What this task involves: Going through the data below, tally every line where the string "first" occurs, then give only the tally.

Data for this exercise:
-- ==== Sys2Proof/Machine/Step.lean ====
section
/-! DEFINITION. One step of the part: the first turn of the agenda, or while it is empty a turn of the model's schedule. -/

namespace Sys2Proof.Machine

/-- One step. -/
def step (s : State) : Host.Outcome State Fault Refusal :=
  stepped s (match s.agenda with
    | [] => defaultTurn exec s
    | t :: l => runTurn exec t { s with agenda := l })

/-- The state with the instruction of a table word stored where the first turn's issue stage fetches (log entry 1): a program
is loaded by CREATE_JOB and released by START, and this stands for both. -/
def State.withFetchWord (s : State) (nbits w : Nat) : State := withBundle s (tableBundle nbits w)

end Sys2Proof.Machine
end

Finished exercise: 2